• **WHAT IS EXPECTED**
An exact copy of every entry below is needed.

[Dataset entries]
:::

/-- POWER_SAMPLE (R350, R396, R397): pwrnow, the limiter's floor and ceiling, throttling above the last ceiling or
on a hot core, at least one clock of 64, holding steps below the last floor where no filler waits to be bound first, and
the telemetry record. How many clocks and steps is not stated (log entry 4). -/
def execPowerSample (part : Nat) (r : PowerReading) (s : State) : Host.Outcome State Fault Refusal :=
  .next (match s.part? part with
    | none => s
    | some p =>
      let hot := s.hot.any fun c => bitAt p.quarters (c / Config.coresPerQuarter)
      let (s, thr) := if p.ceil < r.partW || hot then
          let (s, k) := takeUnstated s 63
          (s, k + 1)
        else (s, 0)
      let (s, hold) := if r.partW < p.floor then
          if fillerWaits s part then takeUnstated s 101
          else
            let (s, k) := takeUnstated s 100
            (s, k + 1)
        else (s, 0)
      let slope := p.reg 0x0410 0
      let s := s.modPart part fun p =>
        { p.setReg 0x0412 0 r.partW with
          floor := r.partW - slope, ceil := min (p.reg 0x0411 0) (r.partW + slope), throttle := thr, holding := hold }
      match s.part? part with
      | none => s
      | some p =>
        if p.stage < 5 then s
        else
          match writeBytes s part 0 (p.reg 0x0420 0 + 64 * (p.reg 0x0422 0 % p.reg 0x0421 0)) (telemetryBytes s p r) with
          | (_, .error _) => s
          | (s, .ok ()) => s.modPart part fun p => p.bump 0x0422 0 1)

/-! What Gazebo sends to the host (R366, R392, R397) -/

/-- Records of a ring, 64 bytes each, from one sequence number to another. -/
def ringRecords (s : State) (part base len : Nat) (from_ to_ : Nat) : List Byte :=
  (List.range (to_ - from_)).flatMap fun k =>
    match readBytes s part 0 (base + 64 * ((from_ + k) % len)) 64 .read with
    | (_, .ok bs) => bs
    | (_, .error _) => []

/-- TELEMETRY_RING_SEND (R392, R397): the telemetry records not sent yet and still in the ring, and the trace and
fault records not consumed. -/
def execTelemetryRingSend (part : Nat) (s : State) : Host.Outcome State Fault Refusal :=
  .next (match s.part? part with
    | none => s
    | some p =>
      let head := p.reg 0x0422 0
      let len := p.reg 0x0421 0
      let tel := ringRecords s part (p.reg 0x0420 0) len (max p.telSent (head - len)) head
      let tr := ringRecords s part (p.reg 0x0310 0) (p.reg 0x0311 0) (p.reg 0x0313 0) (p.reg 0x0312 0)
      let fq := ringRecords s part (p.reg 0x0010 0) (p.reg 0x0011 0) (p.reg 0x0013 0) (p.reg 0x0012 0)
      { s.modPart part fun p => { p with telSent := head } with
        hostOut := s.hostOut ++ [.data part 0 tel, .data part 1 tr, .data part 2 fq] })

/-- DUMP_SEND (R366): the oldest dump not sent, behind its descriptor. -/
def execDumpSend (part : Nat) (s : State) : Host.Outcome State Fault Refusal :=
  .next (match s.part? part with
    | none => s
    | some p =>
      match p.dumps.find? fun d => !d.sent with
      | none => s
      | some d =>
        let bytes := leBytes 4 d.len ++ leBytes 4 d.vblk ++ leBytes 8 d.time ++ s.mem.read (p.reg 0x0121 0 + d.off) d.len
        { s.modPart part fun p => { p with dumps := p.dumps.map fun x => if x == d then { x with sent := true } else x } with
          hostOut := s.hostOut ++ [.data part 3 bytes] })

/-- DUMP_ACKNOWLEDGED (R366): the space of the oldest dump sent is free. -/
def execDumpAcknowledged (part : Nat) (s : State) : Host.Outcome State Fault Refusal :=
  .next (s.modPart part fun p =>
    match p.dumps with
    | d :: rest => if d.sent then { p with dumps := rest } else p
    | [] => p)

/-! The host ports -/

/-- A region as it now stands: a landing area lies where its registers say (R337, R393). -/
def regionNow (p : Partition) (r : Region) : Region :=
  match r.area with
  | some a => { r with base := p.reg 0x0510 a, len := p.reg 0x0511 a, ctx := p.reg 0x0102 a }
  | none => r

/-- Bytes lie in a region, and a queue pair and key reach it (R393). -/
def regionTakes (qp : Nat) (rkey : BitVec 32) (addr len : Nat) (r : Region) : Bool :=
  r.rkey == rkey && r.base ≤ addr && addr + len ≤ r.base + r.len && r.qp.all (· == qp)

/-- Puts a slot that is armed now behind those armed earlier, and behind those of the same clock whose area has no
higher number (R339). -/
def insertArmed (clock area : Nat) (q : List (Nat × Nat)) : List (Nat × Nat) :=
  let before := q.takeWhile fun x => x.1 < clock || (x.1 == clock && x.2 ≤ area)
  before ++ (clock, area) :: q.drop before.length

/-- The host ports of a partition (R395). -/
def portOk (p : Partition) (port : Nat) : Bool :=
  match bitsOf (p.reg 0x0002 0) 3 2 with
  | 0 => port < 2
  | 1 => port == p.num
  | _ => port == p.num / 2

/-- Changes a queue pair. -/
def Partition.modQp (p : Partition) (qp : Nat) (g : QueuePair → QueuePair) : Partition :=
  { p with qps := p.qps.map fun q => if q.num == qp then g q else q }

/-- The write that a packet belongs to, as far as it goes on from here; none where the packets of a write are out of
place or of a wrong length (R392). -/
def packetWrite (q : QueuePair) (w : RdmaWrite) : Option HostWrite :=
  let n := w.data.length
  match w.op, q.write with
  | .first, none => if n == q.mtu && n < w.len then some ⟨w.rkey, w.addr, w.len, w.len⟩ else none
  | .only, none => if n == w.len && n ≤ q.mtu then some ⟨w.rkey, w.addr, w.len, w.len⟩ else none
  | .middle, some x => if n == q.mtu && n < x.left then some x else none
  | .last, some x => if n == x.left && n ≤ q.mtu then some x else none
  | _, _ => none

/-- The bytes of a write have all been performed: a landing area counts them and arms its slots (R338, R393). -/
def countWrite (s : State) (part len : Nat) (r : Region) : State :=
  match r.area with
  | none => s
  | some a =>
    s.modPart part fun p =>
      let old := p.reg 0x0512 a
      let new := old + len
      { p.setReg 0x0512 a new with
        armed := (List.range (new / 128 - old / 128)).foldl (fun q _ => insertArmed s.clock a q) p.armed }

/-- INVALID_REQUEST (R392): NAK, and the queue pair enters the error state. -/
def invalidRequest (s : State) (part qp : Nat) : State :=
  { s.modPart part fun p => p.modQp qp fun q => { q with error := true } with
    hostOut := s.hostOut ++ [.nakInvalid part qp] }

:::

• **ANSWER SPACE**
/-- POWER_SAMPLE (R350, R396, R397): pwrnow, the limiter's floor and ceiling, throttling above the last ceiling or
on a hot core, at least one clock of 64, holding steps below the last floor where no filler waits to be bound first, and
the telemetry record. How many clocks and steps is not stated (log entry 4). -/
def execPowerSample (part : Nat) (r : PowerReading) (s : State) : Host.Outcome State Fault Refusal :=
  .next (match s.part? part with
    | none => s
    | some p =>
      let hot := s.hot.any fun c => bitAt p.quarters (c / Config.coresPerQuarter)
      let (s, thr) := if p.ceil < r.partW || hot then
          let (s, k) := takeUnstated s 63
          (s, k + 1)
        else (s, 0)
      let (s, hold) := if r.partW < p.floor then
          if fillerWaits s part then takeUnstated s 101
          else
            let (s, k) := takeUnstated s 100
            (s, k + 1)
        else (s, 0)
      let slope := p.reg 0x0410 0
      let s := s.modPart part fun p =>
        { p.setReg 0x0412 0 r.partW with
          floor := r.partW - slope, ceil := min (p.reg 0x0411 0) (r.partW + slope), throttle := thr, holding := hold }
      match s.part? part with
      | none => s
      | some p =>
        if p.stage < 5 then s
        else
          match writeBytes s part 0 (p.reg 0x0420 0 + 64 * (p.reg 0x0422 0 % p.reg 0x0421 0)) (telemetryBytes s p r) with
          | (_, .error _) => s
          | (s, .ok ()) => s.modPart part fun p => p.bump 0x0422 0 1)

/-! What Gazebo sends to the host (R366, R392, R397) -/

/-- Records of a ring, 64 bytes each, from one sequence number to another. -/
def ringRecords (s : State) (part base len : Nat) (from_ to_ : Nat) : List Byte :=
  (List.range (to_ - from_)).flatMap fun k =>
    match readBytes s part 0 (base + 64 * ((from_ + k) % len)) 64 .read with
    | (_, .ok bs) => bs
    | (_, .error _) => []

/-- TELEMETRY_RING_SEND (R392, R397): the telemetry records not sent yet and still in the ring, and the trace and
fault records not consumed. -/
def execTelemetryRingSend (part : Nat) (s : State) : Host.Outcome State Fault Refusal :=
  .next (match s.part? part with
    | none => s
    | some p =>
      let head := p.reg 0x0422 0
      let len := p.reg 0x0421 0
      let tel := ringRecords s part (p.reg 0x0420 0) len (max p.telSent (head - len)) head
      let tr := ringRecords s part (p.reg 0x0310 0) (p.reg 0x0311 0) (p.reg 0x0313 0) (p.reg 0x0312 0)
      let fq := ringRecords s part (p.reg 0x0010 0) (p.reg 0x0011 0) (p.reg 0x0013 0) (p.reg 0x0012 0)
      { s.modPart part fun p => { p with telSent := head } with
        hostOut := s.hostOut ++ [.data part 0 tel, .data part 1 tr, .data part 2 fq] })

/-- DUMP_SEND (R366): the oldest dump not sent, behind its descriptor. -/
def execDumpSend (part : Nat) (s : State) : Host.Outcome State Fault Refusal :=
  .next (match s.part? part with
    | none => s
    | some p =>
      match p.dumps.find? fun d => !d.sent with
      | none => s
      | some d =>
        let bytes := leBytes 4 d.len ++ leBytes 4 d.vblk ++ leBytes 8 d.time ++ s.mem.read (p.reg 0x0121 0 + d.off) d.len
        { s.modPart part fun p => { p with dumps := p.dumps.map fun x => if x == d then { x with sent := true } else x } with
          hostOut := s.hostOut ++ [.data part 3 bytes] })

/-- DUMP_ACKNOWLEDGED (R366): the space of the oldest dump sent is free. -/
def execDumpAcknowledged (part : Nat) (s : State) : Host.Outcome State Fault Refusal :=
  .next (s.modPart part fun p =>
    match p.dumps with
    | d :: rest => if d.sent then { p with dumps := rest } else p
    | [] => p)

/-! The host ports -/

/-- A region as it now stands: a landing area lies where its registers say (R337, R393). -/
def regionNow (p : Partition) (r : Region) : Region :=
  match r.area with
  | some a => { r with base := p.reg 0x0510 a, len := p.reg 0x0511 a, ctx := p.reg 0x0102 a }
  | none => r

/-- Bytes lie in a region, and a queue pair and key reach it (R393). -/
def regionTakes (qp : Nat) (rkey : BitVec 32) (addr len : Nat) (r : Region) : Bool :=
  r.rkey == rkey && r.base ≤ addr && addr + len ≤ r.base + r.len && r.qp.all (· == qp)

/-- Puts a slot that is armed now behind those armed earlier, and behind those of the same clock whose area has no
higher number (R339). -/
def insertArmed (clock area : Nat) (q : List (Nat × Nat)) : List (Nat × Nat) :=
  let before := q.takeWhile fun x => x.1 < clock || (x.1 == clock && x.2 ≤ area)
  before ++ (clock, area) :: q.drop before.length

/-- The host ports of a partition (R395). -/
def portOk (p : Partition) (port : Nat) : Bool :=
  match bitsOf (p.reg 0x0002 0) 3 2 with
  | 0 => port < 2
  | 1 => port == p.num
  | _ => port == p.num / 2

/-- Changes a queue pair. -/
def Partition.modQp (p : Partition) (qp : Nat) (g : QueuePair → QueuePair) : Partition :=
  { p with qps := p.qps.map fun q => if q.num == qp then g q else q }

/-- The write that a packet belongs to, as far as it goes on from here; none where the packets of a write are out of
place or of a wrong length (R392). -/
def packetWrite (q : QueuePair) (w : RdmaWrite) : Option HostWrite :=
  let n := w.data.length
  match w.op, q.write with
  | .first, none => if n == q.mtu && n < w.len then some ⟨w.rkey, w.addr, w.len, w.len⟩ else none
  | .only, none => if n == w.len && n ≤ q.mtu then some ⟨w.rkey, w.addr, w.len, w.len⟩ else none
  | .middle, some x => if n == q.mtu && n < x.left then some x else none
  | .last, some x => if n == x.left && n ≤ q.mtu then some x else none
  | _, _ => none

/-- The bytes of a write have all been performed: a landing area counts them and arms its slots (R338, R393). -/
def countWrite (s : State) (part len : Nat) (r : Region) : State :=
  match r.area with
  | none => s
  | some a =>
    s.modPart part fun p =>
      let old := p.reg 0x0512 a
      let new := old + len
      { p.setReg 0x0512 a new with
        armed := (List.range (new / 128 - old / 128)).foldl (fun q _ => insertArmed s.clock a q) p.armed }

/-- INVALID_REQUEST (R392): NAK, and the queue pair enters the error state. -/
def invalidRequest (s : State) (part qp : Nat) : State :=
  { s.modPart part fun p => p.modQp qp fun q => { q with error := true } with
    hostOut := s.hostOut ++ [.nakInvalid part qp] }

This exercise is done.